OTTERBURNE — Fuelled by her passion for students to understand a larger literary context, librarian Terry Kennedy has saved loonies and twoonies to buy a rare $7,000 copy of the oldest Christian Bible for Providence College and Seminary.

“This text is just one way to show the history of the Bible,” she says of her six-year quest to earmark memorial donations of $20 and more to purchase the 1536-page facsimile publication of Bibliorum Sacrorum Graecorum Codex Vaticanus B, one of 450 numbered copies of the oldest complete compilation of the Christian scriptures.

The original Greek manuscript, now housed in the Vatican library, was written on parchment by hand in uncial script, or all capital letters, in the fourth century, and collected into one book in 1209. The facsimile versions, published by the Istituto Poligrafico e Zecca dello Stata, the official publisher of the Vatican, reproduce the original calligraphy, stains, tears and rips, providing the reader with the sense of reading a centuries-old document, says Kennedy..

Providence library owns copy number 297, one of four copies in Canada and the only one located in Manitoba.

“It’s very well bound and it’s beautiful, with those Vatican (library) markings, the wrinkles in the page, the markings,” she says of the heavy book, whose pages simulate the weight and feel of parchment.

The volume will be officially unveiled Tuesday, Oct. 23 at the evangelical Christian college and seminary located 30 minutes southeast of Winnipeg.

Kennedy began putting aside small donations made to the library in memory of former students and friends of the college when she first learned of the availability of the copies in 2001, shortly after she began working as director of library services.

“I think if we didn’t make it a special project it would never happen,” she says, holding the white parchment-bound volume, measuring 12.5 cm thick. “It would never come out of operating funds. We would never have $7,000 to spend on a single volume.”

The library’s annual acquisition budget is $90,000.

Although the book is a recent copy instead of the actual pages of a rare Bible, it will play a critical role in helping students understand the literary history of the Christian scriptures, explains Providence President Gus Konkel, an Old Testament scholar .

“In teaching the history of (biblical) text, I point out that a Christian Bible is not the same as the Jewish Bible. And they can come down here (to the library) and see it,” Konkel says of the value of the acquisition. The library also has a photo facsimile of a Hebrew language Bible dating back to 800 A.D.

The beginning and end of the original Vaticanus Bible were lost or damaged, later replaced by another scribe in a different hand, and over the centuries, corrections were added, and fading letters darkened. Those changes and additions are also educational for biblical scholars and students, says Old Testament professor Lissa Wray Beal.

“This kind of thing helps them realize that the Bible they hold in their hands didn’t come down from heaven with a cover on it,” she says, referring to easily obtained versions of the English Bible.
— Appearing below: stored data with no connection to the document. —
-- ==== Sys2Proof/Laws/Clock.lean ====
section
/-! SUPPORT. What one clock edge can do, said once: the lemmas callers cite instead of unfolding `clock`, the
machines or the engine. -/

namespace Sys2Proof.Machine

/-- A clock edge answers a next state exactly when the parameters are in bounds and no duty is broken, and the state
is then `edge`. -/
theorem State.clock_eq_next_iff {s t : State} :
    s.clock = .next t ↔ s.cfg.wf = true ∧ s.breach = none ∧ t = s.edge := by
  unfold State.clock
  split
  · next hw =>
    split
    · next r hr => simp [hr]
    · next hr =>
      simp only [hr, hw, true_and, Host.Outcome.next.injEq]
      exact eq_comm
  · next hw => simp [hw]

/-- A clock edge never faults: there is no fault. -/
theorem State.clock_ne_fault (s : State) (r : Fault) : s.clock ≠ .fault r := nomatch r

/-- A clock edge of a state with a breach is refused for it. -/
theorem State.clock_eq_refused {s : State} {r : Refusal} (hw : s.cfg.wf = true) (h : s.breach = some r) :
    s.clock = .refused r := by
  simp [State.clock, hw, h]

/-- No breach of the edge means none on any slave and none at the engine. -/
theorem State.breach_eq_none_iff {s : State} :
    s.breach = none ↔ (∀ p, s.portBreach p = none) ∧ s.engineBreach = none := by
  simp only [State.breach, Option.or_eq_none_iff]
  constructor
  · rintro ⟨h1, h2, h3, h4⟩
    exact ⟨fun p => by cases p <;> assumption, h4⟩
  · rintro ⟨h, h4⟩
    exact ⟨h .bank, h .dma, h .ref, h4⟩

/-- A command breaks no duty exactly when it is legal. -/
theorem commandBreach_eq_none_iff (c : AxCmd) : commandBreach c = none ↔ c.legal = true := by
  unfold commandBreach AxCmd.legal
  split <;> rename_i h1
  · simp [h1]
  · split <;> rename_i h2
    · simp [h2.1, h2.2]
    · split <;> rename_i h3
      · simp [h3]
      · split <;> rename_i h4
        · simp [h4]
        · have h5 : c.burst = burstWrap → wrapLenOk c.len = true := fun hb => by
            by_contra hc
            exact h2 ⟨hb, by simpa using hc⟩
          have h6 : addrAligned c.addr c.size = true := by simpa using h4
          by_cases hb : c.burst = burstWrap
          · simpa [h1, h6, h5 hb] using h3
          · simpa [h1, h6, hb] using h3

/-- What a write machine can do at an edge without reset: leave `RESET`, capture, take a beat, give, or rest. -/
theorem WriteMachine.next_cases (base : Word) (n : Nat) (m : WriteMachine) (i : SlaveIn) :
    (∃ c, m.captures i = some c ∧ m.next base n i = m.capture c) ∨
    (∃ b, m.accepts i = some b ∧ m.next base n i = m.takeBeat base n b) ∨
    (∃ b, m.gives i = some b ∧ m.next base n i = m.give) ∨
    (m.captures i = none ∧ m.accepts i = none ∧ m.gives i = none ∧ m.next base n i = m.rest) := by
  unfold WriteMachine.next
  cases hs : m.wstate with
  | reset =>
    simp [WriteMachine.captures, WriteMachine.accepts, WriteMachine.gives, WriteMachine.offersB, WriteMachine.rest,
      WriteMachine.quiet, hs]
  | waitAddr =>
    cases hc : m.captures i with
    | some c => exact .inl ⟨c, rfl, by simp⟩
    | none =>
      simp [WriteMachine.accepts, WriteMachine.gives, WriteMachine.offersB, WriteMachine.rest, WriteMachine.quiet, hs]
  | waitData =>
    cases hc : m.accepts i with
    | some c => exact .inr (.inl ⟨c, rfl, by simp⟩)
    | none =>
      simp [WriteMachine.captures, WriteMachine.gives, WriteMachine.offersB, WriteMachine.rest, WriteMachine.quiet, hs]
  | waitRespReady =>
    cases hc : m.gives i with
    | some c => exact .inr (.inr (.inl ⟨c, rfl, by simp⟩))
    | none =>
      simp [WriteMachine.captures, WriteMachine.accepts, WriteMachine.rest, WriteMachine.quiet, hs]

/-- What a read machine can do at an edge without reset: leave `RESET`, capture, give, or rest. `offered` is what it
offers in the cycle. -/
theorem ReadMachine.next_cases (o : Option RBeat) (m : ReadMachine) (i : SlaveIn)
    (ho : o.isSome → m.rstate = .sendData) :
    (∃ c, m.captures i = some c ∧ m.next o i = m.capture c) ∨
    (∃ b, o = some b ∧ i.rready = true ∧ m.next o i = m.give b) ∨
    (m.captures i = none ∧ (o = none ∨ i.rready = false) ∧ m.next o i = m.rest) := by
  unfold ReadMachine.next
  cases hs : m.rstate with
  | reset =>
    have : o = none := by
      cases o with
      | none => rfl
      | some b => simp [hs] at ho
    simp [ReadMachine.captures, ReadMachine.rest, ReadMachine.quiet, hs, this]
  | waitValid =>
    have : o = none := by
      cases o with
      | none => rfl
      | some b => simp [hs] at ho
    cases hc : m.captures i with
    | some c => exact .inl ⟨c, rfl, by simp⟩
    | none => simp [ReadMachine.rest, ReadMachine.quiet, hs, this]
  | sendData =>
    cases o with
    | none => simp [ReadMachine.captures, ReadMachine.rest, ReadMachine.quiet, hs]
    | some b =>
      by_cases hr : i.rready = true
      · exact .inr (.inl ⟨b, rfl, hr, by simp [hr]⟩)
      · simp [ReadMachine.captures, ReadMachine.rest, ReadMachine.quiet, hs, hr]

/-- A beat is offered only in `SEND_DATA`. -/
theorem ReadMachine.offersR_isSome {m : ReadMachine} {r : Bool} {v : Word} (h : (m.offersR r v).isSome) :
    m.rstate = .sendData ∧ m.rvalid = true := by
  unfold ReadMachine.offersR at h
  split at h
  · assumption
  · simp at h

/-- Without `rst` no machine is reset. -/
theorem State.resetReaches_of_low {s : State} (h : s.inputs.rst = false) (p : Port) (b : Bool) :
    s.resetReaches p b = false := by
  cases p <;> simp [State.resetReaches, h]

@[simp] theorem State.resetsW_of_low {s : State} (h : s.inputs.rst = false) (p : Port) : s.resetsW p = false :=
  State.resetReaches_of_low h p _

@[simp] theorem State.resetsR_of_low {s : State} (h : s.inputs.rst = false) (p : Port) : s.resetsR p = false :=
  State.resetReaches_of_low h p _

/-- With `rst` every machine of the two resettable slaves is reset. -/
theorem State.resetReaches_of_high {s : State} (h : s.inputs.rst = true) {p : Port} (hp : p ≠ .ref) (b : Bool) :
    s.resetReaches p b = true := by
  cases p <;> simp_all [State.resetReaches]

/-- The reference slave without `REF_RESET_RECOVERY`, out of `RESET`, is not reset. -/
theorem State.resetReaches_ref {s : State} (h : s.cfg.refResetRecovery = false) :
    s.resetReaches .ref false = false := by
  simp [State.resetReaches, h]

/-- The write machine of a slave at an edge without reset. -/
theorem State.nextW_of_low {s : State} (h : s.inputs.rst = false) (p : Port) :
    s.nextW p = (s.wm p).next (Config.base p s.cfg) (Config.cells p s.cfg) (s.inputs.port p) := by
  simp [State.nextW, h]

/-- The read machine of a slave at an edge without reset. -/
theorem State.nextR_of_low {s : State} (h : s.inputs.rst = false) (p : Port) :
    s.nextR p = (s.rm p).next (s.offersR p) (s.inputs.port p) := by
  simp [State.nextR, h]

/-- A write machine whose master does nothing rests. -/
theorem WriteMachine.next_idle (base : Word) (n : Nat) (m : WriteMachine) (i : SlaveIn) (ha : i.aw = none)
    (hw : i.w = none) (hb : i.bready = false) : m.next base n i = m.rest := by
  rcases WriteMachine.next_cases base n m i with ⟨c, h, -⟩ | ⟨b, h, -⟩ | ⟨b, h, -⟩ | ⟨-, -, -, h⟩
  · simp [WriteMachine.captures, ha] at h
  · simp [WriteMachine.accepts, hw] at h
  · simp [WriteMachine.gives, hb] at h
  · exact h

/-- A read machine whose master does nothing rests. -/
theorem ReadMachine.next_idle (o : Option RBeat) (m : ReadMachine) (i : SlaveIn)
    (ho : o.isSome → m.rstate = .sendData) (ha : i.ar = none) (hr : i.rready = false) : m.next o i = m.rest := by
  rcases ReadMachine.next_cases o m i ho with ⟨c, h, -⟩ | ⟨b, -, h, -⟩ | ⟨-, -, h⟩
  · simp [ReadMachine.captures, ha] at h
  · simp [hr] at h
  · exact h

/-- Without a write-1-to-clear the pending bit only rises, at an enabled completion edge. -/
theorem nextIntPend_no_clear (complete intEn pend : Bool) :
    nextIntPend complete intEn false pend = (pend || (complete && intEn)) := by
  cases complete <;> cases intEn <;> cases pend <;> rfl

/-- Without a start a response latches the first error (R294, R295), whatever the free value is. -/
theorem Tracker.latched_no_start (t : Tracker) (b : BResp) (o : Bool) :
    t.latched false (some b) o = t.answered b.resp := by
  simp [Tracker.latched, Tracker.cleared]

/-- At a start the latches come out cleared, or holding the error code of a response of the same edge. -/
theorem Tracker.latched_start (t : Tracker) (resp : Option BResp) (o : Bool) :
    ((t.latched true resp o).err = false ∧ (t.latched true resp o).errResp = respOkay) ∨
    ∃ b, resp = some b ∧ isErrorCode b.resp = true ∧
      (t.latched true resp o).err = true ∧ (t.latched true resp o).errResp = b.resp := by
  cases resp with
  | none => simp [Tracker.latched, Tracker.cleared]
  | some b => cases h : isErrorCode b.resp <;> cases o <;>
      simp [Tracker.latched, Tracker.cleared, Tracker.answered, nextErr, nextErrResp, h]

/-- An engine to which nothing is handed over and nothing written rests. -/
theorem Engine.next_idle (c : Config) (e : Engine) (i : Inputs) (fifo : List DWord) (ha : i.mAwready = false)
    (hw : i.mWready = false) (hb : i.mB = none) (o : Bool) :
    e.next c i fifo none o = e.rest := by
  simp [Engine.next, Engine.rest, Engine.starts, startPulse, clearPulse, Engine.addrHandshake, Engine.dataHandshake,
    Tracker.next, Tracker.latched, Tracker.cleared, nextInflight, DmaRegs.next, Engine.nextState, Engine.restState, Engine.restIrq, nextIntPend_no_clear,
    Engine.completionEdge, ha, hw, hb]

/-- The operations, each as the edge of its driven cycle. -/
theorem exec_eq (i : Instr) (s : State) :
    exec i s =
      match i with
      | .awFixed p id size len addr => offerAw p ⟨id, addr, len, size, burstFixed⟩ s
      | .awIncr p id size len addr => offerAw p ⟨id, addr, len, size, burstIncr⟩ s
      | .awWrap p id size len addr => offerAw p ⟨id, addr, len, size, burstWrap⟩ s
      | .arFixed p id size len addr => offerAr p ⟨id, addr, len, size, burstFixed⟩ s
      | .arIncr p id size len addr => offerAr p ⟨id, addr, len, size, burstIncr⟩ s
      | .arWrap p id size len addr => offerAr p ⟨id, addr, len, size, burstWrap⟩ s
      | .awRsvd .. | .arRsvd .. => refuseReserved s
      | .wBeat p strb data => offerW p ⟨false, strb, data⟩ s
      | .wLast p strb data => offerW p ⟨true, strb, data⟩ s
      | .bOkay p id => takeB p ⟨id, respOkay⟩ s
      | .bDecerr p id => takeB p ⟨id, respDecerr⟩ s
      | .rOkay p id last data => takeR p ⟨id, last, respOkay, data⟩ s
      | .rDecerr p id last => takeR p ⟨id, last, respDecerr, Config.sentinel⟩ s
      | .dmaAw id len addr => takeMAw ⟨id, addr, len, 3, burstIncr⟩ s
      | .dmaW data => takeMW ⟨false, data⟩ s
      | .dmaWlast data => takeMW ⟨true, data⟩ s
      | .mbOkay id => offerMB ⟨id, respOkay⟩ s
      | .mbExokay id => offerMB ⟨id, respExokay⟩ s
      | .mbSlverr id => offerMB ⟨id, respSlverr⟩ s
      | .mbDecerr id => offerMB ⟨id, respDecerr⟩ s
      | .rdAddr => readAccess (s.atReadOf 0) s
      | .wrAddr last be d => writeAccess (s.atWriteOf 0) ⟨last, be, d⟩ s
      | .rdCount => readAccess (s.atReadOf 1) s
      | .wrCount last be d => writeAccess (s.atWriteOf 1) ⟨last, be, d⟩ s
      | .rdStatus => readAccess (s.atReadOf 2) s
      | .wrStatus last be d => writeAccess (s.atWriteOf 2) ⟨last, be, d⟩ s
      | .rdCtrl => readAccess (s.atReadOf 3) s
      | .wrCtrl last be d => writeAccess (s.atWriteOf 3) ⟨last, be, d⟩ s
      | .rdIntcfg => readAccess (s.atReadOf 4) s
      | .wrIntcfg last be d => writeAccess (s.atWriteOf 4) ⟨last, be, d⟩ s
      | .rdIntstat => readAccess (s.atReadOf 5) s
      | .wrIntstat last be d => writeAccess (s.atWriteOf 5) ⟨last, be, d⟩ s
      | .rdUnmapped _ => readAccess s.atReadOutside s
      | .wrUnmapped _ last be d => writeAccess s.atWriteOutside ⟨last, be, d⟩ s := by
  cases i <;> rfl

end Sys2Proof.Machine
end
For Kennedy, holding the heavy volume in her hands — covered in white gloves, of course — is a dream come true after years of saving for it. But her excitement at acquiring the expensive volume and her desire to have students see it is also tempered by her librarian’s pragmatism. Shelved in the library’s rare book room, the sewn pages of the Vaticanus are to be handled carefully, she says.

“We’ve asked faculty not to flop it on the photocopier, just to save the binding.”